Why the Lorenz curve matters
– Visualizes which parts of the population hold more or less of the total income/wealth.
– Provides richer information than a single index alone (e.g., two distributions can have the same Gini but different shapes).
– Useful for policy analysis (tax design, redistributive policy), comparative studies (countries, regions), and tracking change over time.

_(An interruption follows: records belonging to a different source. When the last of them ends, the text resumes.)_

-- ==== Sys2Proof/Machine/Transmitter.lean ====
section
/-! DEFINITION. The frame transmitter (spec/41_frame_transmitter.md): `tx_begin`, `tx_step` by state,
and their meanings as operations. -/

namespace Sys2Proof.Machine

/-- The registers `tx_begin` leaves for a packet (R161). The checksum is computed at once, and only
when `CRC_ENABLE`. -/
def txLoad (packet : List Byte) (s : State) : State :=
  { s with tx := {
      state := .start
      escSent := false
      len := BitVec.ofNat 16 packet.length
      idx := 0
      ck := if s.cfg.crcEnable then s.cfg.checksum (framedBytes packet) else s.tx.ck } }

/-- `tx_begin(n)` (R161). Outside its domain are a length above `CAP` (R161, U5) and, with checksums or
without, a packet that the caller has not written to `buf[0 .. n-1]` (R43): both are refused. -/
def txBegin (n : Nat) (s : State) : Except Refusal State :=
  if s.cfg.cap < n then .error (.packetTooLong n)
  else
    match s.bufGetBytes 0 n with
    | .error _ => .error (.packetUnwritten n)
    | .ok packet => .ok (txLoad packet s)

/-- `tx_state <- p`. -/
def State.txGo (p : TxPhase) (s : State) : State := { s with tx := { s.tx with state := p } }

/-- `after_body` (R168). -/
def Config.txAfterBody (c : Config) : TxPhase := if c.crcEnable then .crcLo else .done

/-- The advance after an accepted literal (R168), and after the accepted marker (R165). -/
def txAdvance (s : State) : State :=
  match s.tx.state with
  | .start => s.txGo .lenLo
  | .lenLo => s.txGo .lenHi
  | .lenHi => if s.tx.len = 0 then s.txGo (Config.txAfterBody s.cfg) else s.txGo .body
  | .body =>
    let s1 := { s with tx := { s.tx with idx := s.tx.idx + 1 } }
    if s1.tx.idx = s1.tx.len then s1.txGo (Config.txAfterBody s.cfg) else s1
  | .crcLo => s.txGo .crcHi
  | .crcHi => s.txGo .done
  | .done => s

/-- The result of a step that left the transmitter in `s` (R168). -/
def txResult (s : State) : TxResult :=
  if s.tx.state = .done then .transmitted else .notTransmitted

/-- `T_START` (R165): the marker goes out raw. -/
def txMarker (s : State) : TxResult × State :=
  match s.sink s.cfg.start with
  | (true, s1) => (.notTransmitted, txAdvance s1)
  | (false, s1) => (.notTransmitted, s1)

/-- Emission of the logical byte `cur` (R164, R167): its prefix if it needs one that has not been
accepted yet, else the byte itself. A refused offer changes no register. -/
def txEmit (cur : Byte) (s : State) : TxResult × State :=
  if s.cfg.reserved cur && !s.tx.escSent then
    match s.sink s.cfg.esc with
    | (true, s1) => (.notTransmitted, { s1 with tx := { s1.tx with escSent := true } })
    | (false, s1) => (.notTransmitted, s1)
  else
    match s.sink cur with
    | (true, s1) =>
      let s2 := txAdvance { s1 with tx := { s1.tx with escSent := false } }
      (txResult s2, s2)
    | (false, s1) => (.notTransmitted, s1)

/-- `tx_step` (R163 to R169), with the logical byte of each state (R166). -/
def txStep (s : State) : Except Fault (TxResult × State) :=
  match s.tx.state with
  | .start => .ok (txMarker s)
  | .lenLo => .ok (txEmit (lo8 s.tx.len) s)
  | .lenHi => .ok (txEmit (hi8 s.tx.len) s)
  | .body =>
    match s.bufGet s.tx.idx.toNat with
    | .error f => .error f
    | .ok cur => .ok (txEmit cur s)
  | .crcLo => .ok (txEmit (lo8 s.tx.ck) s)
  | .crcHi => .ok (txEmit (hi8 s.tx.ck) s)
  | .done => .ok (.transmitted, s)

/-- `tx_begin` (R161, R43). -/
def execOpTxBegin (n : Nat) (s : State) : Outcome :=
  match txBegin n s with
  | .error r => .refused r
  | .ok s1 => .next s1

/-- `tx_step` (R163 to R169); the result is recorded. -/
def execOpTxStep (s : State) : Outcome :=
  match txStep s with
  | .error f => .fault f
  | .ok (r, s1) => .next (s1.returning (.tx r))

end Sys2Proof.Machine
end

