@[simp] theorem stage_rx (a : Word32) (l : Byte) : (s.stage a l).rx = s.rx := rfl
@[simp] theorem stage_tx (a : Word32) (l : Byte) : (s.stage a l).tx = s.tx := rfl
@[simp] theorem stage_ctl (a : Word32) (l : Byte) : (s.stage a l).ctl = { s.ctl with stagedAddr := a, stagedLen := l, stagedValid := true } := rfl
@[simp] theorem stage_buf (a : Word32) (l : Byte) : (s.stage a l).buf = s.buf := rfl
@[simp] theorem stage_plain (a : Word32) (l : Byte) : (s.stage a l).plain = s.plain := rfl
@[simp] theorem stage_env (a : Word32) (l : Byte) : (s.stage a l).env = s.env := rfl
@[simp] theorem stage_cfg (a : Word32) (l : Byte) : (s.stage a l).cfg = s.cfg := rfl
@[simp] theorem stage_caller (a : Word32) (l : Byte) : (s.stage a l).caller = s.caller := rfl
@[simp] theorem stage_result (a : Word32) (l : Byte) : (s.stage a l).result = s.result := rfl
@[simp] theorem stage_trace (a : Word32) (l : Byte) : (s.stage a l).trace = s.trace := rfl

@[simp] theorem startErase_rx (op : Byte) : (s.startErase op).rx = s.rx := rfl
@[simp] theorem startErase_tx (op : Byte) : (s.startErase op).tx = s.tx := rfl
@[simp] theorem startErase_ctl (op : Byte) : (s.startErase op).ctl = { s.ctl with eraseIdx := 0, eraseOp := op } := rfl
@[simp] theorem startErase_buf (op : Byte) : (s.startErase op).buf = s.buf := rfl
@[simp] theorem startErase_plain (op : Byte) : (s.startErase op).plain = s.plain := rfl
@[simp] theorem startErase_env (op : Byte) : (s.startErase op).env = s.env := rfl
@[simp] theorem startErase_cfg (op : Byte) : (s.startErase op).cfg = s.cfg := rfl
@[simp] theorem startErase_caller (op : Byte) : (s.startErase op).caller = s.caller := rfl
@[simp] theorem startErase_result (op : Byte) : (s.startErase op).result = s.result := rfl
@[simp] theorem startErase_trace (op : Byte) : (s.startErase op).trace = s.trace := rfl

@[simp] theorem rxStore_rx (b : Byte) : (s.rxStore b).rx = { s.rx with cnt := s.rx.cnt + 1, ck := s.cfg.ckUpdate s.rx.ck b } := rfl
@[simp] theorem rxStore_tx (b : Byte) : (s.rxStore b).tx = s.tx := rfl
@[simp] theorem rxStore_ctl (b : Byte) : (s.rxStore b).ctl = s.ctl := rfl
@[simp] theorem rxStore_buf (b : Byte) : (s.rxStore b).buf = memSet s.buf s.rx.cnt.toNat b := rfl
@[simp] theorem rxStore_plain (b : Byte) : (s.rxStore b).plain = s.plain := rfl
@[simp] theorem rxStore_env (b : Byte) : (s.rxStore b).env = s.env := rfl
@[simp] theorem rxStore_cfg (b : Byte) : (s.rxStore b).cfg = s.cfg := rfl
@[simp] theorem rxStore_caller (b : Byte) : (s.rxStore b).caller = s.caller := rfl
@[simp] theorem rxStore_result (b : Byte) : (s.rxStore b).result = s.result := rfl
@[simp] theorem rxStore_trace (b : Byte) : (s.rxStore b).trace = s.trace := rfl

@[simp] theorem bufPut_rx (bytes : List Byte) : (s.bufPut bytes).rx = s.rx := rfl
@[simp] theorem bufPut_tx (bytes : List Byte) : (s.bufPut bytes).tx = s.tx := rfl
@[simp] theorem bufPut_ctl (bytes : List Byte) : (s.bufPut bytes).ctl = s.ctl := rfl
@[simp] theorem bufPut_buf (bytes : List Byte) : (s.bufPut bytes).buf = memSetBytes s.buf 0 bytes := rfl
@[simp] theorem bufPut_plain (bytes : List Byte) : (s.bufPut bytes).plain = s.plain := rfl
@[simp] theorem bufPut_env (bytes : List Byte) : (s.bufPut bytes).env = s.env := rfl
@[simp] theorem bufPut_cfg (bytes : List Byte) : (s.bufPut bytes).cfg = s.cfg := rfl
@[simp] theorem bufPut_caller (bytes : List Byte) : (s.bufPut bytes).caller = s.caller := rfl
@[simp] theorem bufPut_result (bytes : List Byte) : (s.bufPut bytes).result = s.result := rfl
@[simp] theorem bufPut_trace (bytes : List Byte) : (s.bufPut bytes).trace = s.trace := rfl

@[simp] theorem plainPut_rx (bytes : List Byte) : (s.plainPut bytes).rx = s.rx := rfl
@[simp] theorem plainPut_tx (bytes : List Byte) : (s.plainPut bytes).tx = s.tx := rfl
@[simp] theorem plainPut_ctl (bytes : List Byte) : (s.plainPut bytes).ctl = s.ctl := rfl
@[simp] theorem plainPut_buf (bytes : List Byte) : (s.plainPut bytes).buf = s.buf := rfl
@[simp] theorem plainPut_plain (bytes : List Byte) : (s.plainPut bytes).plain = memSetBytes s.plain 0 bytes := rfl
@[simp] theorem plainPut_env (bytes : List Byte) : (s.plainPut bytes).env = s.env := rfl
@[simp] theorem plainPut_cfg (bytes : List Byte) : (s.plainPut bytes).cfg = s.cfg := rfl
@[simp] theorem plainPut_caller (bytes : List Byte) : (s.plainPut bytes).caller = s.caller := rfl
@[simp] theorem plainPut_result (bytes : List Byte) : (s.plainPut bytes).result = s.result := rfl
@[simp] theorem plainPut_trace (bytes : List Byte) : (s.plainPut bytes).trace = s.trace := rfl

@[simp] theorem serialGet_rx : (s.serialGet).2.rx = s.rx := rfl
@[simp] theorem serialGet_tx : (s.serialGet).2.tx = s.tx := rfl
@[simp] theorem serialGet_ctl : (s.serialGet).2.ctl = s.ctl := rfl
@[simp] theorem serialGet_buf : (s.serialGet).2.buf = s.buf := rfl
@[simp] theorem serialGet_plain : (s.serialGet).2.plain = s.plain := rfl
@[simp] theorem serialGet_cfg : (s.serialGet).2.cfg = s.cfg := rfl
@[simp] theorem serialGet_caller : (s.serialGet).2.caller = s.caller := rfl
@[simp] theorem serialGet_result : (s.serialGet).2.result = s.result := rfl
@[simp] theorem serialGet_trace : (s.serialGet).2.trace = s.trace ++ [.serialGet s.serialGet.1] := rfl
@[simp] theorem serialGet_flash : (s.serialGet).2.env.flash = s.env.flash := rfl
@[simp] theorem serialGet_serialOut : (s.serialGet).2.env.serialOut = s.env.serialOut := rfl

@[simp] theorem sink_rx (b : Byte) : (s.sink b).2.rx = s.rx := rfl
@[simp] theorem sink_tx (b : Byte) : (s.sink b).2.tx = s.tx := rfl
@[simp] theorem sink_ctl (b : Byte) : (s.sink b).2.ctl = s.ctl := rfl
@[simp] theorem sink_buf (b : Byte) : (s.sink b).2.buf = s.buf := rfl
@[simp] theorem sink_plain (b : Byte) : (s.sink b).2.plain = s.plain := rfl
@[simp] theorem sink_cfg (b : Byte) : (s.sink b).2.cfg = s.cfg := rfl
@[simp] theorem sink_caller (b : Byte) : (s.sink b).2.caller = s.caller := rfl
@[simp] theorem sink_result (b : Byte) : (s.sink b).2.result = s.result := rfl
@[simp] theorem sink_trace (b : Byte) : (s.sink b).2.trace = s.trace ++ [.serialPut b (s.sink b).1] := rfl
@[simp] theorem sink_flash (b : Byte) : (s.sink b).2.env.flash = s.env.flash := rfl

@[simp] theorem sectorErased_rx (r : Region) (k : Nat) : (s.sectorErased r k).2.rx = s.rx := rfl
@[simp] theorem sectorErased_tx (r : Region) (k : Nat) : (s.sectorErased r k).2.tx = s.tx := rfl
@[simp] theorem sectorErased_ctl (r : Region) (k : Nat) : (s.sectorErased r k).2.ctl = s.ctl := rfl
@[simp] theorem sectorErased_buf (r : Region) (k : Nat) : (s.sectorErased r k).2.buf = s.buf := rfl
@[simp] theorem sectorErased_plain (r : Region) (k : Nat) : (s.sectorErased r k).2.plain = s.plain := rfl
@[simp] theorem sectorErased_cfg (r : Region) (k : Nat) : (s.sectorErased r k).2.cfg = s.cfg := rfl
@[simp] theorem sectorErased_caller (r : Region) (k : Nat) : (s.sectorErased r k).2.caller = s.caller := rfl
@[simp] theorem sectorErased_result (r : Region) (k : Nat) : (s.sectorErased r k).2.result = s.result := rfl
@[simp] theorem sectorErased_trace (r : Region) (k : Nat) : (s.sectorErased r k).2.trace = s.trace ++ [.sectorErased r k (s.sectorErased r k).1] := rfl
@[simp] theorem sectorErased_flash (r : Region) (k : Nat) : (s.sectorErased r k).2.env.flash = s.env.flash := rfl
@[simp] theorem sectorErased_serialOut (r : Region) (k : Nat) : (s.sectorErased r k).2.env.serialOut = s.env.serialOut := rfl

@[simp] theorem fwCheck_rx : (s.fwCheck).2.rx = s.rx := rfl
@[simp] theorem fwCheck_tx : (s.fwCheck).2.tx = s.tx := rfl
@[simp] theorem fwCheck_ctl : (s.fwCheck).2.ctl = s.ctl := rfl
@[simp] theorem fwCheck_buf : (s.fwCheck).2.buf = s.buf := rfl
@[simp] theorem fwCheck_plain : (s.fwCheck).2.plain = s.plain := rfl
@[simp] theorem fwCheck_env : (s.fwCheck).2.env = s.env := rfl
@[simp] theorem fwCheck_cfg : (s.fwCheck).2.cfg = s.cfg := rfl
@[simp] theorem fwCheck_caller : (s.fwCheck).2.caller = s.caller := rfl
@[simp] theorem fwCheck_result : (s.fwCheck).2.result = s.result := rfl
@[simp] theorem fwCheck_trace : (s.fwCheck).2.trace = s.trace ++ [.fwCheck s.fwCheck.1] := rfl

@[simp] theorem now_rx : (s.now).2.rx = s.rx := rfl
@[simp] theorem now_tx : (s.now).2.tx = s.tx := rfl
@[simp] theorem now_ctl : (s.now).2.ctl = s.ctl := rfl
@[simp] theorem now_buf : (s.now).2.buf = s.buf := rfl
@[simp] theorem now_plain : (s.now).2.plain = s.plain := rfl
@[simp] theorem now_cfg : (s.now).2.cfg = s.cfg := rfl
@[simp] theorem now_caller : (s.now).2.caller = s.caller := rfl
@[simp] theorem now_result : (s.now).2.result = s.result := rfl
@[simp] theorem now_trace : (s.now).2.trace = s.trace ++ [.clockMs s.now.1] := rfl
@[simp] theorem now_flash : (s.now).2.env.flash = s.env.flash := rfl
@[simp] theorem now_serialOut : (s.now).2.env.serialOut = s.env.serialOut := rfl

@[simp] theorem strapAsserted_rx : (s.strapAsserted).2.rx = s.rx := rfl
@[simp] theorem strapAsserted_tx : (s.strapAsserted).2.tx = s.tx := rfl
@[simp] theorem strapAsserted_ctl : (s.strapAsserted).2.ctl = s.ctl := rfl
@[simp] theorem strapAsserted_buf : (s.strapAsserted).2.buf = s.buf := rfl
@[simp] theorem strapAsserted_plain : (s.strapAsserted).2.plain = s.plain := rfl
@[simp] theorem strapAsserted_cfg : (s.strapAsserted).2.cfg = s.cfg := rfl
@[simp] theorem strapAsserted_caller : (s.strapAsserted).2.caller = s.caller := rfl
@[simp] theorem strapAsserted_result : (s.strapAsserted).2.result = s.result := rfl
@[simp] theorem strapAsserted_trace : (s.strapAsserted).2.trace = s.trace ++ [.strapAsserted s.strapAsserted.1] := rfl
@[simp] theorem strapAsserted_flash : (s.strapAsserted).2.env.flash = s.env.flash := rfl
@[simp] theorem strapAsserted_serialOut : (s.strapAsserted).2.env.serialOut = s.env.serialOut := rfl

How the Lorenz curve measures inequality
– Plot cumulative population share (x-axis) against cumulative income share (y-axis).
– If the Lorenz curve is close to the diagonal — inequality is low. If it bows far below — inequality is higher.
– The Gini coefficient equals the area between the line of equality and the Lorenz curve divided by the total area under the line of equality (commonly computed via trapezoidal approximation).

Practical steps to create a Lorenz curve and compute the Gini coefficient

Step 1 — Collect and prepare data
– Obtain individual or grouped income/wealth data (tax records, household surveys, administrative data).
– Clean data (handle negatives, zero incomes, outliers as appropriate).
– Sort observations by income from lowest to highest.

Step 2 — Compute shares and cumulative shares
– For each observation or group i:
• population share p_i = (count in i) / (total population)
• income share y_i = (income in i) / (total income)
– Compute cumulative population shares P_k = Σ_{i=1..k} p_i and cumulative income shares Y_k = Σ_{i=1..k} y_i. Set P_0 = Y_0 = 0.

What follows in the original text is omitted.